-- ==== Sys2Proof/Laws/State.lean ====
section
/-! SUPPORT. One lemma per field per state update, each true by rfl: what an update writes, and that it leaves every
other field alone. -/

namespace Sys2Proof.Machine

variable (s : State)

/-! ## emit -/

@[simp] theorem emit_params (e : Bytes) : (emit e s).params = s.params := rfl
@[simp] theorem emit_sess (e : Bytes) : (emit e s).sess = s.sess := rfl
@[simp] theorem emit_linkOpen (e : Bytes) : (emit e s).linkOpen = s.linkOpen := rfl
@[simp] theorem emit_fatal (e : Bytes) : (emit e s).fatal = s.fatal := rfl
@[simp] theorem emit_raActive (e : Bytes) : (emit e s).raActive = s.raActive := rfl
@[simp] theorem emit_portBusy (e : Bytes) : (emit e s).portBusy = s.portBusy := rfl
@[simp] theorem emit_portOwner (e : Bytes) : (emit e s).portOwner = s.portOwner := rfl
@[simp] theorem emit_pendValid (e : Bytes) : (emit e s).pendValid = s.pendValid := rfl
@[simp] theorem emit_fatalCode (e : Bytes) : (emit e s).fatalCode = s.fatalCode := rfl
@[simp] theorem emit_txSeq (e : Bytes) : (emit e s).txSeq = s.txSeq := rfl
@[simp] theorem emit_rxExp (e : Bytes) : (emit e s).rxExp = s.rxExp := rfl
@[simp] theorem emit_cap (e : Bytes) : (emit e s).cap = s.cap := rfl
@[simp] theorem emit_txState (e : Bytes) : (emit e s).txState = s.txState := rfl
@[simp] theorem emit_txAckReq (e : Bytes) : (emit e s).txAckReq = s.txAckReq := rfl
@[simp] theorem emit_txCs (e : Bytes) : (emit e s).txCs = s.txCs := rfl
@[simp] theorem emit_txLast (e : Bytes) : (emit e s).txLast = s.txLast := rfl
@[simp] theorem emit_pendAcked (e : Bytes) : (emit e s).pendAcked = s.pendAcked := rfl
@[simp] theorem emit_txClass (e : Bytes) : (emit e s).txClass = s.txClass := rfl
@[simp] theorem emit_txSubtype (e : Bytes) : (emit e s).txSubtype = s.txSubtype := rfl
@[simp] theorem emit_txCurSeq (e : Bytes) : (emit e s).txCurSeq = s.txCurSeq := rfl
@[simp] theorem emit_txLen (e : Bytes) : (emit e s).txLen = s.txLen := rfl
@[simp] theorem emit_txOff (e : Bytes) : (emit e s).txOff = s.txOff := rfl
@[simp] theorem emit_txTimeout (e : Bytes) : (emit e s).txTimeout = s.txTimeout := rfl
@[simp] theorem emit_pendSeq (e : Bytes) : (emit e s).pendSeq = s.pendSeq := rfl
@[simp] theorem emit_pendRemain (e : Bytes) : (emit e s).pendRemain = s.pendRemain := rfl
@[simp] theorem emit_raTarget (e : Bytes) : (emit e s).raTarget = s.raTarget := rfl
@[simp] theorem emit_raCount (e : Bytes) : (emit e s).raCount = s.raCount := rfl
@[simp] theorem emit_raClass (e : Bytes) : (emit e s).raClass = s.raClass := rfl
@[simp] theorem emit_raSubtype (e : Bytes) : (emit e s).raSubtype = s.raSubtype := rfl
@[simp] theorem emit_raSeq (e : Bytes) : (emit e s).raSeq = s.raSeq := rfl
@[simp] theorem emit_raFlags (e : Bytes) : (emit e s).raFlags = s.raFlags := rfl
@[simp] theorem emit_ackq (e : Bytes) : (emit e s).ackq = s.ackq := rfl
@[simp] theorem emit_txBuf (e : Bytes) : (emit e s).txBuf = s.txBuf := rfl
@[simp] theorem emit_raBuf (e : Bytes) : (emit e s).raBuf = s.raBuf := rfl
@[simp] theorem emit_input (e : Bytes) : (emit e s).input = s.input := rfl
@[simp] theorem emit_out (e : Bytes) : (emit e s).out = s.out ++ [e] := rfl

/-! ## clearReassembly -/

@[simp] theorem clearReassembly_params : (clearReassembly s).params = s.params := rfl
@[simp] theorem clearReassembly_sess : (clearReassembly s).sess = s.sess := rfl
@[simp] theorem clearReassembly_linkOpen : (clearReassembly s).linkOpen = s.linkOpen := rfl
@[simp] theorem clearReassembly_fatal : (clearReassembly s).fatal = s.fatal := rfl
@[simp] theorem clearReassembly_raActive : (clearReassembly s).raActive = false := rfl
@[simp] theorem clearReassembly_portBusy : (clearReassembly s).portBusy = s.portBusy := rfl
@[simp] theorem clearReassembly_portOwner : (clearReassembly s).portOwner = s.portOwner := rfl
@[simp] theorem clearReassembly_pendValid : (clearReassembly s).pendValid = s.pendValid := rfl
@[simp] theorem clearReassembly_fatalCode : (clearReassembly s).fatalCode = s.fatalCode := rfl
@[simp] theorem clearReassembly_txSeq : (clearReassembly s).txSeq = s.txSeq := rfl
@[simp] theorem clearReassembly_rxExp : (clearReassembly s).rxExp = s.rxExp := rfl
@[simp] theorem clearReassembly_cap : (clearReassembly s).cap = s.cap := rfl
@[simp] theorem clearReassembly_txState : (clearReassembly s).txState = s.txState := rfl
@[simp] theorem clearReassembly_txAckReq : (clearReassembly s).txAckReq = s.txAckReq := rfl
@[simp] theorem clearReassembly_txCs : (clearReassembly s).txCs = s.txCs := rfl
@[simp] theorem clearReassembly_txLast : (clearReassembly s).txLast = s.txLast := rfl
@[simp] theorem clearReassembly_pendAcked : (clearReassembly s).pendAcked = s.pendAcked := rfl
@[simp] theorem clearReassembly_txClass : (clearReassembly s).txClass = s.txClass := rfl
@[simp] theorem clearReassembly_txSubtype : (clearReassembly s).txSubtype = s.txSubtype := rfl
@[simp] theorem clearReassembly_txCurSeq : (clearReassembly s).txCurSeq = s.txCurSeq := rfl
@[simp] theorem clearReassembly_txLen : (clearReassembly s).txLen = s.txLen := rfl
@[simp] theorem clearReassembly_txOff : (clearReassembly s).txOff = s.txOff := rfl
@[simp] theorem clearReassembly_txTimeout : (clearReassembly s).txTimeout = s.txTimeout := rfl
@[simp] theorem clearReassembly_pendSeq : (clearReassembly s).pendSeq = s.pendSeq := rfl
@[simp] theorem clearReassembly_pendRemain : (clearReassembly s).pendRemain = s.pendRemain := rfl
@[simp] theorem clearReassembly_raTarget : (clearReassembly s).raTarget = 0 := rfl
@[simp] theorem clearReassembly_raCount : (clearReassembly s).raCount = 0 := rfl
@[simp] theorem clearReassembly_raClass : (clearReassembly s).raClass = .control := rfl
@[simp] theorem clearReassembly_raSubtype : (clearReassembly s).raSubtype = 0 := rfl
@[simp] theorem clearReassembly_raSeq : (clearReassembly s).raSeq = 0 := rfl
@[simp] theorem clearReassembly_raFlags : (clearReassembly s).raFlags = 0 := rfl
@[simp] theorem clearReassembly_ackq : (clearReassembly s).ackq = s.ackq := rfl
@[simp] theorem clearReassembly_txBuf : (clearReassembly s).txBuf = s.txBuf := rfl
@[simp] theorem clearReassembly_raBuf : (clearReassembly s).raBuf = s.raBuf := rfl
@[simp] theorem clearReassembly_input : (clearReassembly s).input = s.input := rfl
@[simp] theorem clearReassembly_out : (clearReassembly s).out = s.out := rfl

/-! ## clearPending -/

@[simp] theorem clearPending_params : (clearPending s).params = s.params := rfl
@[simp] theorem clearPending_sess : (clearPending s).sess = s.sess := rfl
@[simp] theorem clearPending_linkOpen : (clearPending s).linkOpen = s.linkOpen := rfl
@[simp] theorem clearPending_fatal : (clearPending s).fatal = s.fatal := rfl
@[simp] theorem clearPending_raActive : (clearPending s).raActive = s.raActive := rfl
@[simp] theorem clearPending_portBusy : (clearPending s).portBusy = s.portBusy := rfl
@[simp] theorem clearPending_portOwner : (clearPending s).portOwner = s.portOwner := rfl
@[simp] theorem clearPending_pendValid : (clearPending s).pendValid = false := rfl
@[simp] theorem clearPending_fatalCode : (clearPending s).fatalCode = s.fatalCode := rfl
@[simp] theorem clearPending_txSeq : (clearPending s).txSeq = s.txSeq := rfl
@[simp] theorem clearPending_rxExp : (clearPending s).rxExp = s.rxExp := rfl
@[simp] theorem clearPending_cap : (clearPending s).cap = s.cap := rfl
@[simp] theorem clearPending_txState : (clearPending s).txState = s.txState := rfl
@[simp] theorem clearPending_txAckReq : (clearPending s).txAckReq = s.txAckReq := rfl
@[simp] theorem clearPending_txCs : (clearPending s).txCs = s.txCs := rfl
@[simp] theorem clearPending_txLast : (clearPending s).txLast = s.txLast := rfl
@[simp] theorem clearPending_pendAcked : (clearPending s).pendAcked = false := rfl
@[simp] theorem clearPending_txClass : (clearPending s).txClass = s.txClass := rfl
@[simp] theorem clearPending_txSubtype : (clearPending s).txSubtype = s.txSubtype := rfl
@[simp] theorem clearPending_txCurSeq : (clearPending s).txCurSeq = s.txCurSeq := rfl
@[simp] theorem clearPending_txLen : (clearPending s).txLen = s.txLen := rfl
@[simp] theorem clearPending_txOff : (clearPending s).txOff = s.txOff := rfl
@[simp] theorem clearPending_txTimeout : (clearPending s).txTimeout = s.txTimeout := rfl
@[simp] theorem clearPending_pendSeq : (clearPending s).pendSeq = s.pendSeq := rfl
@[simp] theorem clearPending_pendRemain : (clearPending s).pendRemain = 0 := rfl
@[simp] theorem clearPending_raTarget : (clearPending s).raTarget = s.raTarget := rfl
@[simp] theorem clearPending_raCount : (clearPending s).raCount = s.raCount := rfl
@[simp] theorem clearPending_raClass : (clearPending s).raClass = s.raClass := rfl
@[simp] theorem clearPending_raSubtype : (clearPending s).raSubtype = s.raSubtype := rfl
@[simp] theorem clearPending_raSeq : (clearPending s).raSeq = s.raSeq := rfl
@[simp] theorem clearPending_raFlags : (clearPending s).raFlags = s.raFlags := rfl
@[simp] theorem clearPending_ackq : (clearPending s).ackq = s.ackq := rfl
@[simp] theorem clearPending_txBuf : (clearPending s).txBuf = s.txBuf := rfl
@[simp] theorem clearPending_raBuf : (clearPending s).raBuf = s.raBuf := rfl
@[simp] theorem clearPending_input : (clearPending s).input = s.input := rfl
@[simp] theorem clearPending_out : (clearPending s).out = s.out := rfl

/-! ## clearAckq -/

@[simp] theorem clearAckq_params : (clearAckq s).params = s.params := rfl
@[simp] theorem clearAckq_sess : (clearAckq s).sess = s.sess := rfl
@[simp] theorem clearAckq_linkOpen : (clearAckq s).linkOpen = s.linkOpen := rfl
@[simp] theorem clearAckq_fatal : (clearAckq s).fatal = s.fatal := rfl
@[simp] theorem clearAckq_raActive : (clearAckq s).raActive = s.raActive := rfl
@[simp] theorem clearAckq_portBusy : (clearAckq s).portBusy = s.portBusy := rfl
@[simp] theorem clearAckq_portOwner : (clearAckq s).portOwner = s.portOwner := rfl
@[simp] theorem clearAckq_pendValid : (clearAckq s).pendValid = s.pendValid := rfl
@[simp] theorem clearAckq_fatalCode : (clearAckq s).fatalCode = s.fatalCode := rfl
@[simp] theorem clearAckq_txSeq : (clearAckq s).txSeq = s.txSeq := rfl
@[simp] theorem clearAckq_rxExp : (clearAckq s).rxExp = s.rxExp := rfl
@[simp] theorem clearAckq_cap : (clearAckq s).cap = s.cap := rfl
@[simp] theorem clearAckq_txState : (clearAckq s).txState = s.txState := rfl
@[simp] theorem clearAckq_txAckReq : (clearAckq s).txAckReq = s.txAckReq := rfl
@[simp] theorem clearAckq_txCs : (clearAckq s).txCs = s.txCs := rfl
@[simp] theorem clearAckq_txLast : (clearAckq s).txLast = s.txLast := rfl
@[simp] theorem clearAckq_pendAcked : (clearAckq s).pendAcked = s.pendAcked := rfl
@[simp] theorem clearAckq_txClass : (clearAckq s).txClass = s.txClass := rfl
@[simp] theorem clearAckq_txSubtype : (clearAckq s).txSubtype = s.txSubtype := rfl
@[simp] theorem clearAckq_txCurSeq : (clearAckq s).txCurSeq = s.txCurSeq := rfl
@[simp] theorem clearAckq_txLen : (clearAckq s).txLen = s.txLen := rfl
@[simp] theorem clearAckq_txOff : (clearAckq s).txOff = s.txOff := rfl
@[simp] theorem clearAckq_txTimeout : (clearAckq s).txTimeout = s.txTimeout := rfl
@[simp] theorem clearAckq_pendSeq : (clearAckq s).pendSeq = s.pendSeq := rfl
@[simp] theorem clearAckq_pendRemain : (clearAckq s).pendRemain = s.pendRemain := rfl
@[simp] theorem clearAckq_raTarget : (clearAckq s).raTarget = s.raTarget := rfl
@[simp] theorem clearAckq_raCount : (clearAckq s).raCount = s.raCount := rfl
@[simp] theorem clearAckq_raClass : (clearAckq s).raClass = s.raClass := rfl
@[simp] theorem clearAckq_raSubtype : (clearAckq s).raSubtype = s.raSubtype := rfl
@[simp] theorem clearAckq_raSeq : (clearAckq s).raSeq = s.raSeq := rfl
@[simp] theorem clearAckq_raFlags : (clearAckq s).raFlags = s.raFlags := rfl
@[simp] theorem clearAckq_ackq : (clearAckq s).ackq = [] := rfl
@[simp] theorem clearAckq_txBuf : (clearAckq s).txBuf = s.txBuf := rfl
@[simp] theorem clearAckq_raBuf : (clearAckq s).raBuf = s.raBuf := rfl
@[simp] theorem clearAckq_input : (clearAckq s).input = s.input := rfl
@[simp] theorem clearAckq_out : (clearAckq s).out = s.out := rfl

════════════════

## TASK TO CARRY OUT
Your task for the entries above: copy exactly the span starting with the line with "(clearAckq s).txCs = s.txCs := rfl" and going on through the line with "(clearAckq s).txBuf = s.txBuf := rfl", both lines included, and nothing else.

## TASK SOLUTION
@[simp] theorem clearAckq_txCs : (clearAckq s).txCs = s.txCs := rfl
@[simp] theorem clearAckq_txLast : (clearAckq s).txLast = s.txLast := rfl
@[simp] theorem clearAckq_pendAcked : (clearAckq s).pendAcked = s.pendAcked := rfl
@[simp] theorem clearAckq_txClass : (clearAckq s).txClass = s.txClass := rfl
@[simp] theorem clearAckq_txSubtype : (clearAckq s).txSubtype = s.txSubtype := rfl
@[simp] theorem clearAckq_txCurSeq : (clearAckq s).txCurSeq = s.txCurSeq := rfl
@[simp] theorem clearAckq_txLen : (clearAckq s).txLen = s.txLen := rfl
@[simp] theorem clearAckq_txOff : (clearAckq s).txOff = s.txOff := rfl
@[simp] theorem clearAckq_txTimeout : (clearAckq s).txTimeout = s.txTimeout := rfl
@[simp] theorem clearAckq_pendSeq : (clearAckq s).pendSeq = s.pendSeq := rfl
@[simp] theorem clearAckq_pendRemain : (clearAckq s).pendRemain = s.pendRemain := rfl
@[simp] theorem clearAckq_raTarget : (clearAckq s).raTarget = s.raTarget := rfl
@[simp] theorem clearAckq_raCount : (clearAckq s).raCount = s.raCount := rfl
@[simp] theorem clearAckq_raClass : (clearAckq s).raClass = s.raClass := rfl
@[simp] theorem clearAckq_raSubtype : (clearAckq s).raSubtype = s.raSubtype := rfl
@[simp] theorem clearAckq_raSeq : (clearAckq s).raSeq = s.raSeq := rfl
@[simp] theorem clearAckq_raFlags : (clearAckq s).raFlags = s.raFlags := rfl
@[simp] theorem clearAckq_ackq : (clearAckq s).ackq = [] := rfl
@[simp] theorem clearAckq_txBuf : (clearAckq s).txBuf = s.txBuf := rfl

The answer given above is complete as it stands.